## TASK TO CARRY OUT
In the listing below, locate the line containing "def oneV : FV := .num false 1 0" and the line containing "def execFrsq (h". Output both of them and every line between, exactly as written, and nothing more.

## PROVIDED RECORDS
-- ==== Sys2Proof/Word.lean ====
section
/-! DEFINITION. The word types of the machine (R14, R32): bytes, halves, words, doublewords, lane masks. -/
namespace Sys2Proof

abbrev Byte := BitVec 8
abbrev W16 := BitVec 16
abbrev W32 := BitVec 32
abbrev W64 := BitVec 64
abbrev W128 := BitVec 128

/-- One bit per lane of a group, bit `l` for lane `l` (R4: a group is 32 lanes). -/
abbrev Mask := BitVec 32

/-- One value per lane of a group. -/
abbrev Lanes (α : Type) := Vector α 32

end Sys2Proof
end

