-- ==== Sys2Proof/Decode.lean ====
section
/-! DEFINITION. Decoding (R15, R26 to R31, R51 to R55, R61, R235): from a 64-bit word and its extension word to an
instruction, or a refusal by name; then the encoder, written from the same tables. -/
namespace Sys2Proof

/-! ### Fields of a word (R15) -/

/-- The fields of an instruction word, with its extension word (zero when L = 0). -/
structure Raw where
  l     : Bool
  sp    : Bool
  stall : BitVec 3
  hold  : BitVec 2
  gn    : Bool
  gp    : BitVec 3
  opc   : BitVec 8
  d     : BitVec 8
  a     : BitVec 8
  b     : BitVec 8
  c     : BitVec 8
  md    : BitVec 13
  ext   : W64
  deriving DecidableEq, Repr

def rawOf (w ext : W64) : Raw :=
  { l := w.getLsbD 63, sp := w.getLsbD 62, stall := w.extractLsb' 59 3, hold := w.extractLsb' 57 2,
    gn := w.getLsbD 56, gp := w.extractLsb' 53 3, opc := w.extractLsb' 45 8, d := w.extractLsb' 37 8,
    a := w.extractLsb' 29 8, b := w.extractLsb' 21 8, c := w.extractLsb' 13 8, md := w.extractLsb' 0 13,
    ext := if w.getLsbD 63 then ext else 0#64 }

def Raw.hdr (r : Raw) : Hdr := { sp := r.sp, stall := r.stall, hold := r.hold, gn := r.gn, gp := r.gp }

/-- Bit `i` and fields of MOD. -/
def Raw.m (r : Raw) (i : Nat) : Bool := r.md.getLsbD i
def Raw.mf (r : Raw) (lo n : Nat) : BitVec n := r.md.extractLsb' lo n

/-- TY codes (R27). -/
def tyOf : Nat → Option Ty
  | 0 => some .b32 | 1 => some .i32 | 2 => some .b64 | 3 => some .i64 | 4 => some .b16 | 5 => some .i16
  | 6 => some .b8 | 7 => some .i8 | 8 => some .f32 | 9 => some .f64 | 10 => some .f16 | 11 => some .bf16
  | 12 => some .e4m3 | 13 => some .e5m2 | _ => none

/-- RM codes (R28). -/
def rmOf : Nat → Option Rm
  | 0 => some .rn | 1 => some .rz | 2 => some .ru | 3 => some .rd | 4 => some .rs | _ => none

/-- Scope codes (R12). -/
def scopeOf : Nat → Option Scope
  | 0 => some .grp | 1 => some .blk | 2 => some .quad | 3 => some .die | 4 => some .pkg | 5 => some .pod
  | 6 => some .sys | _ => none

/-- Slot B by BF (R26, R29); the L bit must agree with BF = 11. -/
def Raw.bsrc (r : Raw) : Option BSrc :=
  match (r.mf 11 2).toNat with
  | 0 => if r.l then none else some (.reg r.b)
  | 1 => if r.l then none else some (.uni r.b)
  | 2 => if r.l then none else some (.imm8 r.b)
  | _ => if r.l && r.b == 0#8 then some (.imm32 r.ext) else none

/-- The ALU layout (R26). -/
def Raw.alu (r : Raw) : Option Alu := do
  let b ← r.bsrc
  let ty ← tyOf (r.mf 6 4).toNat
  let rm ← rmOf (r.mf 3 3).toNat
  return { u := r.m 10, ty := ty, rm := rm, os := r.mf 0 3, d := r.d, a := r.a, b := b, c := r.c }

/-- CVT and CVTSR (R221). -/
def Raw.cvt (r : Raw) : Option CvtForm := do
  let b ← r.bsrc
  let ty ← tyOf (r.mf 6 4).toNat
  let rm ← rmOf (r.mf 3 3).toNat
  let sty ← tyOf (r.c.extractLsb' 0 4).toNat
  if r.m 2 then none else
  return { u := r.m 10, ty := ty, rm := rm, sat := r.m 0, mg := r.m 1, de := r.c.extractLsb' 6 2,
           se := r.c.extractLsb' 4 2, sty := sty, d := r.d, a := r.a, b := b }

/-- SETP (R115). -/
def Raw.setp (r : Raw) : Option SetpForm := do
  let b ← r.bsrc
  let ty ← tyOf (r.mf 6 4).toNat
  return { u := r.m 10, ty := ty, cmp := r.mf 3 3, cb := r.mf 0 3, d := r.d, a := r.a, b := b, c := r.c }

/-- The extension word by L and PL (R59, R128): PL = 1 needs L = 1. -/
def Raw.memExt (r : Raw) (pl : Bool) : Option MemExt :=
  if r.l then some (if pl then .place r.ext else .off r.ext) else if pl then none else some .none
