-- ==== Sys2Proof/Machine/Special.lean ====
section
/-! DEFINITION. The special functions, OPC 0x48 to 0x4E (R112): each the correctly rounded value of the exact function.
FRCP, FRSQ and FSQRT are exact up to a sticky bit. FEX2 and FLG2 are evaluated to 300 binary places, FSIN and FCOS to 512,
far below the distance between any f32 argument's exact value and a rounding boundary (log 7). -/
namespace Sys2Proof.Machine

/-- The integer square root, found bit by bit from bit `k`. -/
def isqrtFrom (x : Nat) : Nat → Nat → Nat
  | 0, r => if (r + 1) * (r + 1) ≤ x then r + 1 else r
  | k + 1, r => isqrtFrom x k (if (r + 2 ^ (k + 1)) * (r + 2 ^ (k + 1)) ≤ x then r + 2 ^ (k + 1) else r)
def isqrt (x : Nat) : Nat := isqrtFrom x (Nat.log2 x / 2 + 1) 0

/-- A magnitude whose exact value is `m * 2^e`, or lies strictly between it and `(m + 1) * 2^e`, for rounding. -/
def sticky (neg : Bool) (m : Nat) (e : Int) (exact : Bool) : FV :=
  if exact then .num neg m e else .num neg (2 * m + 1) (e - 1)

/-- 1/x of a finite non-zero value. -/
def recipMag (neg : Bool) (m : Nat) (e : Int) : FV := sticky neg (2 ^ 80 / m) (-e - 80) (2 ^ 80 % m == 0)

/-- An exponent no greater than `e - k`, with even parity. -/
def evenBelow (e : Int) (k : Nat) : Int := let q := e - k; if q % 2 = 0 then q else q - 1

/-- √x of a positive value. -/
def sqrtMag (m : Nat) (e : Int) : FV :=
  let q := evenBelow e 80
  let n := m * 2 ^ (e - q).toNat
  let r := isqrt n
  sticky false r (q / 2) (r * r == n)

/-- 1/√x of a positive value. -/
def rsqrtMag (m : Nat) (e : Int) : FV :=
  let q := evenBelow (-e) 120
  let k := (-e - q).toNat
  let r := isqrt (2 ^ k / m)
  sticky false r (q / 2) (r * r * m == 2 ^ k)

/-- Fixed-point scale of FEX2 and FLG2. -/
def one300 : Nat := 2 ^ 300

/-- The sum of `y^(2k+1) / (2k+1)` over `n` terms from `k`, at the 300-place scale: `p` is `y^(2k+1)`, `y2` is `y²`. -/
def atanhSum (y2 : Nat) : (n k p : Nat) → Nat
  | 0, _, _ => 0
  | n + 1, k, p => p / (2 * k + 1) + atanhSum y2 n (k + 1) (p * y2 / one300)

/-- The natural logarithm of a ratio `a/b` from 1 to 2, at the 300-place scale: twice the inverse hyperbolic tangent of
`(a - b)/(a + b)`. -/
def lnRatio (a b : Nat) : Nat :=
  let y := (a - b) * one300 / (a + b)
  2 * atanhSum (y * y / one300) 100 0 y

def ln2 : Nat := lnRatio 2 1

/-- The sum of `t^k / k!` over `n` terms from `k`, at the 300-place scale; `p` is the term of `k`. -/
def expSum (t : Nat) : (n k p : Nat) → Nat
  | 0, _, _ => 0
  | n + 1, k, p => p + expSum t n (k + 1) (p * t / one300 / (k + 1))

/-- 2^x of a finite value: 2 to the floor, exactly, times 2 to the fraction. -/
def exp2Val (neg : Bool) (m : Nat) (e : Int) : FV :=
  if 8 ≤ topExp m e then (if neg then sticky false 1 (-400) false else .num false 1 400)
  else
    let v := scaled neg m e (min e (-300))
    let k : Nat := 2 ^ (-(min e (-300))).toNat
    let n := v / (k : Int)
    let f := (v % (k : Int)).toNat
    if f == 0 then .num false 1 n
    else sticky false (expSum (f * ln2 / k) 80 0 one300) (n - 300) false

/-- log2 of a positive value. -/
def log2Val (m : Nat) (e : Int) : FV :=
  let n := Nat.log2 m
  let top : Int := n + e
  if m == 2 ^ n then fvOfInt top
  else
    let v : Int := top * (one300 : Int) + (lnRatio m (2 ^ n) * one300 / ln2 : Nat)
    sticky (v < 0) v.natAbs (-300) false

/-- Fixed-point scale of FSIN and FCOS. -/
def one512 : Nat := 2 ^ 512

/-- The sum of `± y^(2k+1) / (2k+1)` for `y = 1/d`, at the 512-place scale: `p` is `y^(2k+1)`. -/
def atanSum (d2 : Nat) : (n k p : Nat) → Int
  | 0, _, _ => 0
  | n + 1, k, p => (p / (2 * k + 1) : Nat) - atanSum d2 n (k + 1) (p / d2)

/-- π/2 by Machin's formula, with 64 guard places. -/
def halfPi : Nat :=
  let one := one512 * 2 ^ 64
  let a (d : Nat) : Int := atanSum (d * d) 140 0 (one / d)
  ((8 * a 5 - 2 * a 239) / ((2 ^ 64 : Nat) : Int)).toNat

/-- The alternating sum of `t^j / j!` in steps of two from the term `p` of `j`, at the 512-place scale. -/
def trigSum (t2 : Nat) : (n j p : Nat) → Int
  | 0, _, _ => 0
  | n + 1, j, p => (p : Int) - trigSum t2 n (j + 2) (p * t2 / one512 / ((j + 1) * (j + 2)))

def sinFix (t : Nat) : Int := trigSum (t * t / one512) 60 1 t
def cosFix (t : Nat) : Int := trigSum (t * t / one512) 60 0 one512

/-- sin or cos of a finite non-zero value in radians: the argument is reduced exactly by quarter turns. -/
def trigVal (cos neg : Bool) (m : Nat) (e : Int) : FV :=
  let v := m * 2 ^ (e + 512).toNat
  let t := v % halfPi
  let k := v / halfPi + (if cos then 1 else 0)
  let r := if k % 2 == 0 then sinFix t else cosFix t
  let r := if k % 4 ≥ 2 then -r else r
  let r := if neg && !cos then -r else r
  sticky (r < 0) r.natAbs (-512) false

/-! ### The instructions -/

/-- The special cases of R112's table, and the function on finite non-zero values. -/
structure Special where
  zero : Bool → FV × BitVec 7
  inf  : Bool → FV × BitVec 7
  fin  : Bool → Nat → Int → FV × BitVec 7

def invalid : FV × BitVec 7 := (.nan false, fIV)
def fine (v : FV) : FV × BitVec 7 := (v, 0)

def Special.eval (f : Special) (rm : Rm) (a : Nat) : FRes :=
  let r := match decodeF .f32 a with
    | .nan sig => (FV.nan false, flagIf sig fIV)
    | .inf neg => f.inf neg
    | .num neg m e => if m == 0 then f.zero neg else f.fin neg m e
  match r.1 with
  | .nan _ => { bits := canonNaN .f32, flags := r.2 }
  | v => let x := roundTo .f32 rm false v; { x with flags := x.flags ||| r.2 }

def specialOp (h : Hdr) (x : Alu) (s : State) (f : Special) : Outcome :=
  aluOp h x none (Slots.one x.ty) s fun a _ _ => f.eval x.rm a

def zeroV (neg : Bool) : FV := .num neg 0 0
def oneV : FV := .num false 1 0

def execFrcp (h : Hdr) (x : Alu) (s : State) : Outcome :=
  specialOp h x s { zero := fun n => (.inf n, fDZ), inf := fun n => fine (zeroV n), fin := fun n m e => fine (recipMag n m e) }
def execFrsq (h : Hdr) (x : Alu) (s : State) : Outcome :=
  specialOp h x s { zero := fun n => (.inf n, fDZ), inf := fun n => if n then invalid else fine (zeroV false),
                    fin := fun n m e => if n then invalid else fine (rsqrtMag m e) }
def execFsqrt (h : Hdr) (x : Alu) (s : State) : Outcome :=
  specialOp h x s { zero := fun n => fine (zeroV n), inf := fun n => if n then invalid else fine (.inf false),
                    fin := fun n m e => if n then invalid else fine (sqrtMag m e) }
def execFex2 (h : Hdr) (x : Alu) (s : State) : Outcome :=
  specialOp h x s { zero := fun _ => fine oneV, inf := fun n => fine (if n then zeroV false else .inf false),
                    fin := fun n m e => fine (exp2Val n m e) }
def execFlg2 (h : Hdr) (x : Alu) (s : State) : Outcome :=
  specialOp h x s { zero := fun _ => (.inf true, fDZ), inf := fun n => if n then invalid else fine (.inf false),
                    fin := fun n m e => if n then invalid else fine (log2Val m e) }
def execFsin (h : Hdr) (x : Alu) (s : State) : Outcome :=
  specialOp h x s { zero := fun n => fine (zeroV n), inf := fun _ => invalid, fin := fun n m e => fine (trigVal false n m e) }
def execFcos (h : Hdr) (x : Alu) (s : State) : Outcome :=
  specialOp h x s { zero := fun _ => fine oneV, inf := fun _ => invalid, fin := fun n m e => fine (trigVal true n m e) }

end Sys2Proof.Machine
end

## SOLVED PROBLEM
def oneV : FV := .num false 1 0

def execFrcp (h : Hdr) (x : Alu) (s : State) : Outcome :=
  specialOp h x s { zero := fun n => (.inf n, fDZ), inf := fun n => fine (zeroV n), fin := fun n m e => fine (recipMag n m e) }
def execFrsq (h : Hdr) (x : Alu) (s : State) : Outcome :=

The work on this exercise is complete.